The purpose of this paper is to introduce the Rapid Fire Hair Implanter Carousel. The major advantages of the Carousel are:
- The Carousel is able to simultaneously create sites and insert the implants in approximately the same time it takes the surgeon using the manual method to make the sites alone. Since the placing of implants into pre-made sites has been the most time consuming part of the manual transplant procedure, the elimination of this step greatly reduces the total operative time.
- The skilled staff needed to insert the implants (the most labor intensive and difficult part of the transplant procedure) can be reduced significantly.
- In performing larger transplant procedures with the manual process, grafts must often remain outside the body for hours awaiting placement. With the Carousel, this time is reduced significantly, since the grafts are implanted at the same time the sites are made. This reduces the risk of damage from desiccation and warming. It also theoretically minimizes the chance of poor graft growth, by decreasing the time the grafts are separated from their blood supply.
- Human manipulation of the grafts during the insertion process in the manual technique has been a significant source of injury to the implants, since the grafts are often inadvertently squeezed and/or crushed by the placer’s forceps. This is often compounded by the decreased visibility caused by bleeding from the sites prior to and during graft insertion. Since the Carousel completely bypasses this step in the procedure, this potential source of graft injury can be greatly reduced or eliminated.
The conclusions that can be drawn from a single case study that lack true bilateral controls are obviously limited. Ongoing clinical trials will be conducted by these authors on additional patients and under a more formal protocol as more instruments become available. Although this pilot study involved the placement of only 400 test implants, it seems clear that the instrument significantly simplifies the hair transplantation procedure and will be equally versatile when several thousand implants are used in a single session since several individuals can use different Carousels simultaneously.

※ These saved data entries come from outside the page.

-- ==== Sys2Proof/Laws/Memory.lean ====
section
/-! SUPPORT. The laws of memory: a byte read after a write of one byte and of several, and that every write keeps the
canonical form. None but the last needs the form as a premise. -/

namespace Sys2Proof.Machine

theorem Memory.read_erase (m : Memory) (a b : Nat) :
    (m.erase a).read b = if b = a then Memory.unlisted b else m.read b := by
  induction m with
  | nil => simp [Memory.erase, Memory.read]
  | cons c m ih =>
    obtain ⟨k, w⟩ := c
    by_cases hk : a = k <;> by_cases hb : b = a <;> simp_all [Memory.erase, Memory.read]

theorem Memory.read_insert (m : Memory) (a : Nat) (v : Byte) (b : Nat) :
    ((m.erase a).insert a v).read b = if b = a then v else m.read b := by
  induction m with
  | nil => simp [Memory.erase, Memory.insert, Memory.read]
  | cons c m ih =>
    obtain ⟨k, w⟩ := c
    have he := Memory.read_erase m a b
    by_cases hk : a = k
    · by_cases hb : b = a <;> simp_all [Memory.erase, Memory.read]
    · simp only [Memory.erase, if_neg hk, Memory.insert]
      by_cases hlt : a < k
      · by_cases hb : b = a <;> simp_all [Memory.read]
      · simp only [if_neg hlt, Memory.read]
        rw [ih]
        by_cases hb : b = a <;> simp_all

/-- A byte read after a one-byte write. -/
@[simp] theorem Memory.read_write (m : Memory) (a : Nat) (v : Byte) (b : Nat) :
    (m.write a v).read b = if b = a then v else m.read b := by
  unfold Memory.write
  split
  · rename_i h
    rw [Memory.read_erase]
    split <;> simp_all
  · exact Memory.read_insert m a v b

/-- A byte read after bytes were written at ascending addresses. -/
theorem Memory.read_writeBytes (bs : List Byte) : ∀ (m : Memory) (a b : Nat),
    (m.writeBytes a bs).read b = if a ≤ b ∧ b < a + bs.length then bs.getD (b - a) 0 else m.read b := by
  induction bs with
  | nil => intro m a b; rw [if_neg (by simp only [List.length_nil]; omega)]; rfl
  | cons v vs ih =>
    intro m a b
    rw [Memory.writeBytes, ih, Memory.read_write]
    by_cases hb : b = a
    · subst hb; simp
    · by_cases h : a + 1 ≤ b ∧ b < a + 1 + vs.length
      · have : b - a = (b - (a + 1)) + 1 := by omega
        rw [if_pos h, if_pos (by simp only [List.length_cons]; omega), this, List.getD_cons_succ]
      · rw [if_neg h, if_neg hb, if_neg (by simp only [List.length_cons]; omega)]

/-- The bytes of `readBytes` are the bytes at ascending addresses. -/
@[simp] theorem Memory.length_readBytes (m : Memory) (n : Nat) : ∀ a, (m.readBytes a n).length = n := by
  induction n with
  | zero => intro a; rfl
  | succ n ih => intro a; simp [Memory.readBytes, ih]

theorem Memory.getElem?_readBytes (m : Memory) (n : Nat) : ∀ a k, k < n →
    (m.readBytes a n)[k]? = some (m.read (a + k)) := by
  induction n with
  | zero => intro a k h; omega
  | succ n ih =>
    intro a k h
    cases k with
    | zero => simp [Memory.readBytes]
    | succ k => simp only [Memory.readBytes, List.getElem?_cons_succ]; rw [ih (a + 1) k (by omega)]; congr 2; omega

/-! The canonical form. -/

theorem Memory.wfFrom_mono {m : Memory} {lo hi : Nat} (h : Memory.wfFrom hi m = true) (hle : lo ≤ hi) :
    Memory.wfFrom lo m = true := by
  cases m with
  | nil => rfl
  | cons c m =>
    simp only [Memory.wfFrom, Bool.and_eq_true, decide_eq_true_eq] at h ⊢
    exact ⟨⟨⟨Nat.le_trans hle h.1.1.1, h.1.1.2⟩, h.1.2⟩, h.2⟩

theorem Memory.wfFrom_erase {m : Memory} (a : Nat) : ∀ {lo}, Memory.wfFrom lo m = true →
    Memory.wfFrom lo (m.erase a) = true := by
  induction m with
  | nil => intro lo _; rfl
  | cons c m ih =>
    obtain ⟨k, w⟩ := c
    intro lo h
    simp only [Memory.wfFrom, Bool.and_eq_true, decide_eq_true_eq] at h
    unfold Memory.erase
    split
    · exact Memory.wfFrom_mono (ih h.2) (by omega)
    · simp only [Memory.wfFrom, Bool.and_eq_true, decide_eq_true_eq]
      exact ⟨h.1, ih h.2⟩

theorem Memory.wfFrom_insert {m : Memory} {a : Nat} {v : Byte} (ha : a < Config.memSize)
    (hv : v ≠ Memory.unlisted a) : ∀ {lo}, lo ≤ a → Memory.wfFrom lo (m.erase a) = true →
    Memory.wfFrom lo ((m.erase a).insert a v) = true := by
  induction m with
  | nil => intro lo hlo _; simp [Memory.erase, Memory.insert, Memory.wfFrom, hlo, ha, hv]
  | cons c m ih =>
    obtain ⟨k, w⟩ := c
    intro lo hlo h
    unfold Memory.erase at h ⊢
    split
    · rename_i hk; rw [if_pos hk] at h; exact ih hlo h
    · rename_i hk
      rw [if_neg hk] at h
      simp only [Memory.wfFrom, Bool.and_eq_true, decide_eq_true_eq] at h
      unfold Memory.insert
      split
      · simp only [Memory.wfFrom, Bool.and_eq_true, decide_eq_true_eq]
        exact ⟨⟨⟨hlo, ha⟩, hv⟩, ⟨⟨by omega, h.1.1.2⟩, h.1.2⟩, h.2⟩
      · simp only [Memory.wfFrom, Bool.and_eq_true, decide_eq_true_eq]
        exact ⟨h.1, ih (by omega) h.2⟩

/-- A write inside memory keeps the canonical form. -/
theorem Memory.write_wf {m : Memory} {a : Nat} (v : Byte) (h : m.wf = true) (ha : a < Config.memSize) :
    (m.write a v).wf = true := by
  unfold Memory.write
  split
  · exact Memory.wfFrom_erase a h
  · rename_i hv
    exact Memory.wfFrom_insert ha hv (Nat.zero_le a) (Memory.wfFrom_erase a h)

/-- A write of bytes that lie inside memory keeps the canonical form. -/
theorem Memory.writeBytes_wf (bs : List Byte) : ∀ {m : Memory} {a : Nat}, m.wf = true →
    a + bs.length ≤ Config.memSize → (m.writeBytes a bs).wf = true := by
  induction bs with
  | nil => intro m a h _; exact h
  | cons v vs ih =>
    intro m a h hlen
    simp only [List.length_cons] at hlen
    exact ih (Memory.write_wf v h (by omega)) (by omega)

end Sys2Proof.Machine
end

The actual quantitative advantage that automation holds in the implantation process by bypassing the need for “human placers” is still speculative. What this case study shows is that in one patient, under ideal conditions, the instrument compares favorably to the manual technique. Besides speeding up operative time and reducing staffing requirements, the elimination of some of the human factors contributing to graft injury certainly presents a compelling argument to use this new instrument. Studies comparing the Carousel to that of the manual technique using objective measurements of hair growth, under strict bilateral controls and in multiple patients, must still be performed. These studies would, of course, be best performed by researchers not involved in the development of the instrument.
Preliminary results from a single pilot study proved that the partial automation of the hair transplant process is technical feasible. It showed that the Rapid Fire Hair Implanter Carousel has the potential to significantly reduce the operative time of a hair transplant, decrease staffing requirements, and minimize the risk of iatrogenic trauma to grafts during the implantation part of the procedure. The benefits that this new technology may offer in surgical hair restoration still need to be explored in well-controlled studies.